* _YOUR OBJECTIVE_:
In the entries below, find the line containing "else if !s.hart.tl.queue.isEmpty". Copy it and all lines after it, exactly, through the end.

* _RECORDS SHOWN_:
-- Opening Marker --
-- ==== Sys2Proof/Machine/Teng.lean ====
section
/-!
DEFINITION. TENG: copies, the record cache, and timed regions (R181 to R184, R187 to R189).
-/

namespace Sys2Proof.Machine

/-! ### Copies (R181) -/

/-- Types that a copy converts to F32. -/
def copyConverts (e : ElemType) : Bool :=
  isNarrow e || isHalf e || e.isQuant || isSmallInt e || e == .i16 || e == .n16

/-- How a copy forms its destination's elements. -/
inductive CopyMode where
  /-- bits unchanged -/
  | plain
  /-- to F32 -/
  | widen
  deriving DecidableEq, Repr, Inhabited

/-- The mode of a copy to memory; none: the conversion is not listed. -/
def memoryMode (src dst : ElemType) : Option CopyMode :=
  if src.width == dst.width then some .plain
  else if dst == .f32 && copyConverts src then some .widen
  else none

/-- The mode of a copy into a tile. -/
def tileMode (src : ElemType) (tile : Nat) : Option CopyMode :=
  if tile < 8 then (if operandType src then some .plain else none)
  else if src == .f32 || src == .i32 || src == .n32 then some .plain
  else if copyConverts src then some .widen
  else none

/-- The tile holds the rows and columns of a source. -/
def tileHolds (t : Tsr) (tile : Nat) (ts : BitVec 2) : Bool :=
  if tile < 8 then decide (t.ext0 ≤ 128) && decide (t.count / t.ext0 ≤ 512)
  else decide (t.ext0 ≤ (tileShape ts).2) && decide (t.count / t.ext0 ≤ (tileShape ts).1)

/-- The record of the format range that holds a byte of the source, if the range is of its type (R38): the one in memory,
whatever a tile's pin keeps of the line (notes/assumptions/112). -/
def sourceRecord (s : State) (e : ElemType) (loc : Nat) : Option ScaleRec :=
  (lineScale s s.hart.place.core loc).bind (fun (r : ScaleRec) => if recordFits e r then some r else none)

/-- A quantised source has elements outside every enabled range of its type (R181). -/
def sourceUnscaled (s : State) (t : Tsr) : Bool :=
  t.et.isQuant && t.bytes.any (fun va => match quietAt s va with
    | some loc => (sourceRecord s t.et loc).isNone
    | none => false)

/-- A copy that is ready to issue: its command, the tile its faults name, and its start cycle. -/
structure CopyPlan where
  kind  : CmdKind
  name  : Nat
  start : Nat

/-- The control word and the records of a copy read and checked (R181): the control word before the TSR's alignment, and a
quantised source without a range last, with the source TSR's address in HTVAL (DESIGN CHOICE, notes/assumptions/122). -/
def planCopy (s : State) (v : VType) (d a b : BitVec 5) : Except Stop (CopyPlan × State) := do
  let c := (hRead s.hart b.toNat).toNat
  let at_ := hRead s.hart a.toNat
  let bad : Stop := .trap (badrec 0 at_.toNat)
  if 2 ^ 21 ≤ c ∨ c / 2 ^ 12 % 16 ≠ 0 then .error bad
  else do
    let (src, s) ← readShape s at_ at_.toNat
    let tile := c / 2 ^ 17 % 16
    if c.testBit 16 then
      match tileMode src.et tile with
      | none => .error bad
      | some m =>
        if !tileHolds src tile v.ts then .error bad
        else if m == .widen && sourceUnscaled s src then .error (.trap (badrec 5 at_.toNat))
        else .ok (⟨.copyTile src at_ tile v.ts, tile, c % 4096⟩, s)
    else do
      let (dst, s) ← readShape s (hRead s.hart d.toNat) at_.toNat
      match memoryMode src.et dst.et with
      | none => .error bad
      | some m =>
        if src.count != dst.count then .error bad
        else if m == .widen && sourceUnscaled s src then .error (.trap (badrec 5 at_.toNat))
        else .ok (⟨.copyMem src at_ dst, 16, c % 4096⟩, s)

/-- The register a copy reads beside its source and its control word: h[d] for a destination in memory. Only the control
word, as it stands once it has been read, says whether it does. -/
def copyRegs (s : State) (d b : BitVec 5) : List RegId :=
  if (hRead s.hart b.toNat).toNat.testBit 16 then [] else [.h d.toNat]

/-- The command of a plan. -/
def copyCommand (s : State) (p : CopyPlan) : EngCmd := newCommand s p.kind (startCycle s p.start)

/-- TCOPY (R181, R189). -/
def execTcopy (d a b : BitVec 5) (s : State) : Outcome :=
  engineWord s (isH d && isH a && isH b) (fun _ => true) [.h a.toNat, .h b.toNat] [] (fun s t => do
    awaitReads s (copyRegs s d b)
    let (p, s) ← planCopy s t d a b
    checkLate s p.start p.name
    awaitQueue s 1
    .ok (retire (enqueue s (copyCommand s p))))

/-- A fetch fault on a follow-on is raised on the TCOPY.M with SUB 2 (R182). -/
def fetchStop : Stop → Stop
  | .trap t => .trap { t with sub := if t.code == causeXlate || t.code == causeProtect then 2 else t.sub }
  | x => x

/-- The word after the one at hand. -/
def nextWord (s : State) : Except Stop (BitVec 32 × State) :=
  let t := s.mapHart (fun h => { h with ve := { h.ve with pc := h.ve.pc + 4 } })
  (renameStop fetchStop (fetchWord t)).map (fun x =>
    (x.1, x.2.mapHart (fun h => { h with ve := { h.ve with pc := s.hart.ve.pc } })))

/-- A follow-on's fields name tiles of the ranges of R176. -/
def followWf (w : BitVec 32) : Bool := isAccTile4 (tileD w) && isOperandTile4 (tileA w) && isOperandTile4 (tileB w)

/-- Both words of a pair retire: the side goes on behind them (R182). -/
def retirePair (s : State) (w : BitVec 32) : State :=
  let n := s.issue.s
  let s := retire s
  let s' := retire { s with issue := { s.issue with word := w, p := wordP w, s := wordS w } }
  readyFrom s' (s.clock + 1 + n.toNat + (wordS w).toNat)

/-- TCOPY.M: the copy and its follow-on issue as a pair (R182). Its own control word and records are checked before the
follow-on is fetched (DESIGN CHOICE, notes/assumptions/122). -/
def execTcopyM (d a b : BitVec 5) (s : State) : Outcome :=
  engineWord s (isH d && isH a && isH b) (fun _ => true) [.h a.toNat, .h b.toNat] [] (fun s t => do
    awaitReads s (copyRegs s d b)
    let (p, s) ← planCopy s t d a b
    let (w, s) ← nextWord s
    if wordOp w != 0x36#6 && wordOp w != 0x37#6 then .error (.trap (illegal s))
    else if !followWf w then .error (.trap { code := causeIllegal, val := w.setWidth 64 })
    else do
      let zero := wordOp w == 0x37#6
      let off := 4 * (off10 w).toNat
      checkMma s p.kind.tiles (tileD w).toNat (tileA w).toNat (tileB w).toNat zero
      checkLate s p.start p.name
      checkLate s off (tileD w).toNat
      awaitQueue s 2
      let s := enqueue s (copyCommand s p)
      let k : CmdKind := .mma (tileD w).toNat (tileA w).toNat (tileB w).toNat zero t.ts t.sat [] []
      let c := newCommand s k (startCycle s off)
      .ok (retirePair (enqueue s { c with word := w, qpos := c.qpos + 4, follow := true }) w))

/-! ### The record cache and waiting (R183, R184) -/

/-- RFENCE (R184). -/
def execRfence (s : State) : Outcome :=
  runPlain s .v true true [] [] (fun s => .ok (retire (s.mapHart (fun h => { h with tl := { h.tl with records := [] } }))))

/-- TWAIT (R183). -/
def execTwait (s : State) : Outcome :=
  runPlain s .v true true [] [] (fun s => if s.hart.tl.queue.isEmpty then .ok (retire s) else .error .wait)

/-! ### Timed regions (R187, R188) -/

/-- A region record: length, energy and peak; none: it breaks R187. -/
def regionRecord (v : Nat) : Option (Nat × Nat × Nat) :=
  let len := bytesAt v 0 2
  let energy := bytesAt v 4 4
  let peak := bytesAt v 8 4
  if bytesAt v 2 2 ≠ 0 ∨ bytesAt v 0x0C 4 ≠ 0 ∨ len < 1 ∨ 4096 < len ∨ energy < 1 ∨ peak < 1 ∨ 85000 < peak then none
  else some (len, energy, peak)

/-- The energy exceeds the remaining quota of the hart's function; the PF's is unlimited. -/
def exceedsQuota (s : State) (energy : Nat) : Bool :=
  match s.fnOf s.hart.asid with
  | some (some vf) => decide (s.left vf < energy)
  | _ => false

/-- A TBEGIN's request set or cleared. -/
def setRequest (s : State) (r : Option RegionReq) : State := s.mapHart (fun h => { h with tl := { h.tl with request := r } })

/-- A TBEGIN that has read its record waits for the hart's commands, is refused for want of quota, or waits for its
grant, which is the event REGION_GRANT. -/
def awaitRegion (s : State) (d : BitVec 5) (r : RegionReq) : State :=
  if !s.hart.tl.queue.isEmpty || r.admitted then stall s
  else if exceedsQuota s r.energy then retire ((setRequest s none).mapHart (fun h => hWrite h d.toNat ones64))
  else stall (setRequest s (some { r with admitted := true }))

/-- TBEGIN. -/
def execTbegin (d a : BitVec 5) (s : State) : Outcome :=
  runPlain s .v (isH d && isH a) true [.h a.toNat] [.h d.toNat] (fun s =>
    let at_ := (hRead s.hart a.toNat).toNat
    match s.hart.tl.request with
    | some r => if r.addr == s.hart.ve.pc then .ok (awaitRegion s d r) else .ok (stall (setRequest s none))
    | none =>
      if s.hart.cs.hstat.timed then .error (.trap (badrec 2 at_))
      else if at_ % 16 != 0 then .error (.trap (misalign at_))
      else do
        let (v, s) ← orderedRead s s.hart .other at_ 16
        match regionRecord v with
        | none => .error (.trap (badrec 2 at_))
        | some (len, energy, peak) =>
          let r : RegionReq := ⟨s.hart.ve.pc, s.clock, d, s.issue.p, s.issue.s, len, energy, peak, false⟩
          .ok (awaitRegion (setRequest s (some r)) d r))

/-- TEND. -/
def execTend (s : State) : Outcome :=
  runPlain s .v true true [] [] (fun s =>
    if !s.hart.cs.hstat.timed then .ok (retire s)
    else if !s.hart.tl.queue.isEmpty then .error .wait
    else
      let s := (s.mapHart (fun h => commitWrites h (fun _ => true))).releaseRegion
      .ok ((retire s).quotaCheckFor s.hart.asid))

end Sys2Proof.Machine
end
-- Closing Marker --
* _EXERCISE OUTPUT_:
    else if !s.hart.tl.queue.isEmpty then .error .wait
    else
      let s := (s.mapHart (fun h => commitWrites h (fun _ => true))).releaseRegion
      .ok ((retire s).quotaCheckFor s.hart.asid))

end Sys2Proof.Machine
end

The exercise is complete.